I spent some time in 2008 with Graham Tuck and Sir Barry Holloway as members of the National Strategic Planning Technical Task force to draft a blue print document for the National Development Summit in September of the same year. They are both doing a good job in the Public Service Reform Advisory Group.
I share similar sentiments as John about Sir Barry and Graham "... are among those in PNG who will welcome any help they can get from anyone who has a practical, and importantly a practicable, idea to contribute to their mission".
Phil note your comments for a future write up later.
Posted by: Reginald Renagi | 14 January 2010 at 12:28 PM
First of all, the 'Celtic/Pictish MagAodh' explains a lot. Secondly, John's comments are spot on.

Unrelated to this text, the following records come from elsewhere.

theorem groupTimeout_ctx_other {g : FeId} (h : fe ≠ g) : ∃ x, (groupTimeout s g).ctx fe = { s.ctx fe with stops := x } := by
  unfold groupTimeout
  split
  · exact ⟨_, rfl⟩
  · split
    · exact mtrap_ctx_other h ..
    · exact ⟨_, rfl⟩

theorem foldl_groupTimeout_ctx_other {l : List FeId} (h : fe ∉ l) :
    ∃ x, (l.foldl groupTimeout s).ctx fe = { s.ctx fe with stops := x } := by
  induction l generalizing s with
  | nil => exact ⟨_, rfl⟩
  | cons a t ih =>
    obtain ⟨ha, ht⟩ := not_or.mp (mt List.mem_cons.mpr h)
    obtain ⟨x, hx⟩ := groupTimeout_ctx_other (s := s) ha
    obtain ⟨y, hy⟩ := ih (s := groupTimeout s a) ht
    exact ⟨y, by rw [List.foldl_cons, hy, hx]⟩

/-- A waiting member of an overrun group is killed. -/
theorem foldl_groupTimeout_kills {l : List FeId} (hnodup : l.Nodup) (hmem : fe ∈ l) (hrun : (s.mat fe).run = some r)
    (hwait : waitsForGroup r = true) : ((l.foldl groupTimeout s).ctx fe).life ≠ .running := by
  obtain ⟨l1, l2, rfl⟩ := List.append_of_mem hmem
  obtain ⟨-, hnodup2, hdisj⟩ := List.nodup_append.mp hnodup
  have h1 : fe ∉ l1 := fun h => hdisj fe h fe List.mem_cons_self rfl
  obtain ⟨h2, -⟩ := List.nodup_cons.mp hnodup2
  obtain ⟨x, hx⟩ := foldl_groupTimeout_ctx_other (s := s) h1
  obtain ⟨y, hy⟩ := foldl_groupTimeout_ctx_other (s := groupTimeout (l1.foldl groupTimeout s) fe) h2
  have hrun' : ((l1.foldl groupTimeout s).mat fe).run = some r := by
    rw [State.mat, hx]
    exact hrun
  have hgone : isBound ((groupTimeout (l1.foldl groupTimeout s) fe).ctx fe) = false := by
    simp only [groupTimeout, hrun', hwait, if_true]
    exact mtrap_unbinds ..
  rw [List.foldl_append, List.foldl_cons, hy]
  intro hlife
  have hlife' : ((groupTimeout (l1.foldl groupTimeout s) fe).ctx fe).life = .running := hlife
  rw [isBound, hlife'] at hgone
  cases hgone

end Routine

/-- Settles O43: each event by the lemma about its own wait above; the members of a group pass one after the other
(`foldl_passSync`), or fall one after the other (`foldl_groupTimeout_kills`). -/
theorem waitsEndWithTheirCondition : Obligations.WaitsEndWithTheirCondition := by
  unfold Obligations.WaitsEndWithTheirCondition
  intro s fe tl scope ty n ea ch since ph d b tmo l k w gw r kk tile c home seen reads
  refine ⟨exec_fenceComplete, fun hfrz => ⟨tfenceComplete_waitEnds hfrz, tfenceTimeout_stops hfrz⟩, twaitRelease_waitEnds,
    exec_cdrainRelease, fun hfrz hpeer hfault hlo hhi => bwaitRelease_waitEnds hfrz hpeer hfault (decide_eq_true ⟨hlo, hhi⟩),
    fun hfrz hread hrel => sigwaitRelease_waitEnds hfrz hread (by simpa [signalReleased] using hrel),
    fun hfrz hread => ⟨mwaitEnd_waitEnds hfrz hread, mwaitTimeout_waitEnds hfrz hread⟩, fun hgw i hi => ?retry,
    fun hrun => ⟨ringWaitRelease_wakes hrun, scaleQueueWaitRelease_wakes hrun, fun hwait hnodup hall => ?sync,
      fun hwait htime hnodup hmem => ?timeout⟩⟩
  case retry =>
    obtain ⟨hctx, hagenda, hmem⟩ := genRetry_retries hgw
    refine ⟨genRetry s fe, ?_, hctx, hagenda, fun a => by rw [hmem]⟩
    rcases hi with ⟨rfl, hstat, hroom⟩ | ⟨rfl, hstat, hover⟩
    · exact congrArg Host.Outcome.next (if_pos ⟨hstat, hroom⟩)
    · exact congrArg Host.Outcome.next (if_pos ⟨hstat, hover⟩)
  case sync =>
    have hat : (pmMembers r.params).all (atSync s r) = true := List.all_eq_true.mpr fun g hg => by
      obtain ⟨q, hq, hsync, hfrozen, htag, hrout, hord, -⟩ := hall g hg
      exact atSync_of_run hq hsync hfrozen htag hrout hord
    obtain ⟨hmem, hpass⟩ := foldl_passSync (s := s) hnodup fun g hg => by
      obtain ⟨q, hq, -, -, -, -, -, hpc⟩ := hall g hg
      exact ⟨q, hq, hpc⟩
    refine ⟨{ (pmMembers r.params).foldl passSync s with cur := s.cur }, ?_, rfl, fun a => congrArg (memRead · a) hmem,
      fun g hg q hq => (hpass g).2 hg q hq⟩
    have hrun' : (s.mat fe).run = some r := hrun
    change execSynccRelease fe s = _
    simp only [execSynccRelease, hrun']
    rw [if_pos ⟨hwait, hat⟩]
  case timeout =>
    have hgroup : waitsForGroup r = true := by
      rcases hwait with h | ⟨x, h⟩ <;> rw [waitsForGroup, h]
    refine ⟨_, ?_, foldl_groupTimeout_kills hnodup hmem hrun hgroup⟩
    have hrun' : (s.mat fe).run = some r := hrun
    change execCooperativeTimeout fe s = _
    simp only [execCooperativeTimeout, hrun']
    rw [if_pos ⟨hgroup, htime⟩]
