-- ==== Sys2Proof/Laws/PerInstr.lean ====
section
/-! SUPPORT. The family `EncodedLegal`: every instruction is well formed and its request word is one of
the legal words of 30_encoding.md R73, with the operation select of R68. -/

namespace Sys2Proof.Laws

/-- The operation select of each instruction (30 R68). -/
def operationSelect (i : Instr) : BitVec 2 :=
  match i with
  | .charToCode _ => 0#2
  | .encode _ => 1#2
  | .codeToChar _ => 2#2
  | .decode _ => 3#2

/-- The instruction is well formed, and its word is legal with its own operation select. -/
def EncodedLegal.Statement (i : Instr) : Prop :=
  i.wellFormed = true ∧ requestLegal (encodeRequest i) = true ∧
    requestOp (encodeRequest i) = operationSelect i

theorem EncodedLegal.charToCode (ch : Character) : EncodedLegal.Statement (.charToCode ch) := by
  refine ⟨rfl, ?_, requestOp_requestWord _ _⟩
  simp [requestLegal, requestReservedByte_eq, encodeRequest, requestOperand_requestWord,
    characterOperand_upper]

theorem EncodedLegal.encode (ch : Character) : EncodedLegal.Statement (.encode ch) := by
  refine ⟨rfl, ?_, requestOp_requestWord _ _⟩
  simp [requestLegal, requestReservedByte_eq, encodeRequest, requestOperand_requestWord,
    characterOperand_upper]

theorem EncodedLegal.codeToChar (code : Code) : EncodedLegal.Statement (.codeToChar code) := by
  refine ⟨rfl, ?_, requestOp_requestWord _ _⟩
  simp [requestLegal, encodeRequest, requestOp_requestWord]

theorem EncodedLegal.decode (code : Code) : EncodedLegal.Statement (.decode code) := by
  refine ⟨rfl, ?_, requestOp_requestWord _ _⟩
  simp [requestLegal, encodeRequest, requestOp_requestWord]

end Sys2Proof.Laws
end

So are Paul's for that matter but as John suggests maybe they need to be tempered as advice rather than criticism.
Not sure about Reg, he can be just as acerbic as Paul, but then again he's firing from a privileged position.
I must admit that being an ex-kiap makes life a bit easier when you have to deal with people out in the sticks.
I think once they realise you might have a glimmer of understanding, as opposed to the loud-mouthed Yank/Aussie who can't even speak Tok Pisin who was there last week, things get easier.
Perhaps that's the crux of it, we've been there and we know how it works and that should inform our comment.
About the gong, which I promise never to mention again John, maybe it would be nicer and more meaningful if it came from PNG - might have to wait until Somare has gone however. Regards Phil MacGiollaPatrick.